Given an integer, convert it to a roman numeral.
Input is guaranteed to be within the range from 1 to 3999.
将给定的数字转换为罗马数字,范围为(1~3999)
罗马数字的组成规则自己网上找
思路:
观察可得罗马数字(1~3999)的组成分为4种类型,(1~9)(10~90)(100~900)(1000~3000),本质上讲其实构成规则是一样的,只是字母所代表的大小不同。然后以中间的罗马数字为基础,其他罗马数字放在左边表示减,右边表示加,来表示其数字大小,可发现,只要把给定的int数字进行分位,即千百十个位分开,再找到其对应的罗马数字,之后合并,就能得到该数字代表的罗马数字。

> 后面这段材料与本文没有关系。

-- ==== Sys2Proof/Machine/Matrix.lean ====
section
/-! DEFINITION. The matrix group (09 R217-R220; 17 R375-R389). An instruction is checked and its captures are taken at its issue; its
place in the queue holds its operands, and the unit performs it at MATRIX_COMPLETE (R156, R376; entry 11). -/

namespace Sys2Proof.Machine

/-! Operand elements (R218, R219, R377-R381). -/

/-- An element of an operand: its logical index along K (R380), its exact value, whether forming it was invalid, and its
poison. -/
structure MElem where
  k : Nat
  v : FNum
  inv : Bool
  pois : Bool
  deriving DecidableEq, Repr

/-- An element that is +0 (R381). -/
def MElem.none (k : Nat) : MElem := { k := k, v := .zero false, inv := false, pois := false }

/-- Width in bits of a format (R377). -/
def opWidth (typ : Nat) : Nat := match typ with | 1 => 16 | 2 => 16 | 5 => 4 | _ => 8

/-- Whether a format has scales. -/
def isBlock (typ : Nat) : Bool := typ == 5 || typ == 6

/-- The exact value of a stored element (R219, R234-R236). -/
def elemVal (typ code sub : Nat) (scale : Lane) : FNum × Bool :=
  if typ == 5 then blockVal (cq4Val (code % 16)) sub scale
  else if typ == 6 then blockVal (e4m3.val code) 1 scale
  else if typ == 7 then (laneAs 7 (widen 7 code), false)
  else ((fmtOf typ).val code, false)

/-- An operand: whether it is A, the register or port field, whether it is a port, its direction and format, its lines
(rows of A, columns of B) and its elements along K as stored. -/
structure Operand where
  isA : Bool
  f : BitVec 5
  q : Bool
  dir : Bool
  typ : Nat
  lines : Nat
  kn : Nat
  deriving DecidableEq, Repr

/-- The field of an operand in traps (R276): 1 for A, 2 for B. -/
def Operand.loc (o : Operand) : Nat := if o.isA then 1 else 2

/-- Whether K runs along a scratch line (R379). -/
def Operand.along (o : Operand) : Bool := if o.isA then !o.dir else o.dir

/-- Byte of element e of line i in scratch (R218, R379). -/
def Operand.byteOf (o : Operand) (i e : Nat) : Nat :=
  let w := opWidth o.typ
  let b := e * w / 8
  if o.along then (if o.isA then 16384 * (b / 256) + 256 * i + b % 256 else 256 * i + b) else 256 * e + i * w / 8

/-- N of a sparse operation (R380). -/
def spN (sp : Nat) : Nat := match sp with | 1 => 6 | 2 => 8 | _ => 12

/-- The elements of 32 bytes (R377). -/
def chunkLen (o : MFmt) : Nat := 256 / opWidth o.fmtA.toNat

/-- Stored elements along K of B: kc x n. -/
def storedK (o : MFmt) : Nat := o.kc.toNat * chunkLen o

/-- Groups of a sparse column (R380). -/
def spGroups (o : MFmt) : Nat := storedK o / spN o.sp.toNat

这里的做法是将int类型的数字转化为字符串类型,这样取位数比较简单,虽然可能效率会差点。
以下给出代码
public class Solution { public static final String[][] ROMANLIST = { {"","I","II","III","IV","V","VI","VII","VIII","IX"}, {"","X","XX","XXX","XL","L","LX","LXX","LXXX","XC"}, {"","C","CC","CCC","CD","D","DC","DCC","DCCC","CM"}, {"","M","MM","MMM"} }; public String intToRoman(int num) { if(num > 3999) return null; String numString = String.valueOf(num); String roman = ""; int digit = numString.length(); int digitNum = digit; int loc; while(digit != 0) { switch(digit) { case 4 : loc = numString.charAt(digitNum - digit) - '0'; roman = roman + ROMANLIST[3][loc]; break; case 3 : loc = numString.charAt(digitNum - digit) - '0'; roman = roman + ROMANLIST[2][loc]; break; case 2 : loc = numString.charAt(digitNum - digit) - '0'; roman = roman + ROMANLIST[1][loc]; break; case 1 : loc = numString.charAt(digitNum - digit) - '0'; roman = roman + ROMANLIST[0][loc]; break; default : return null; } digit--; } return roman; } }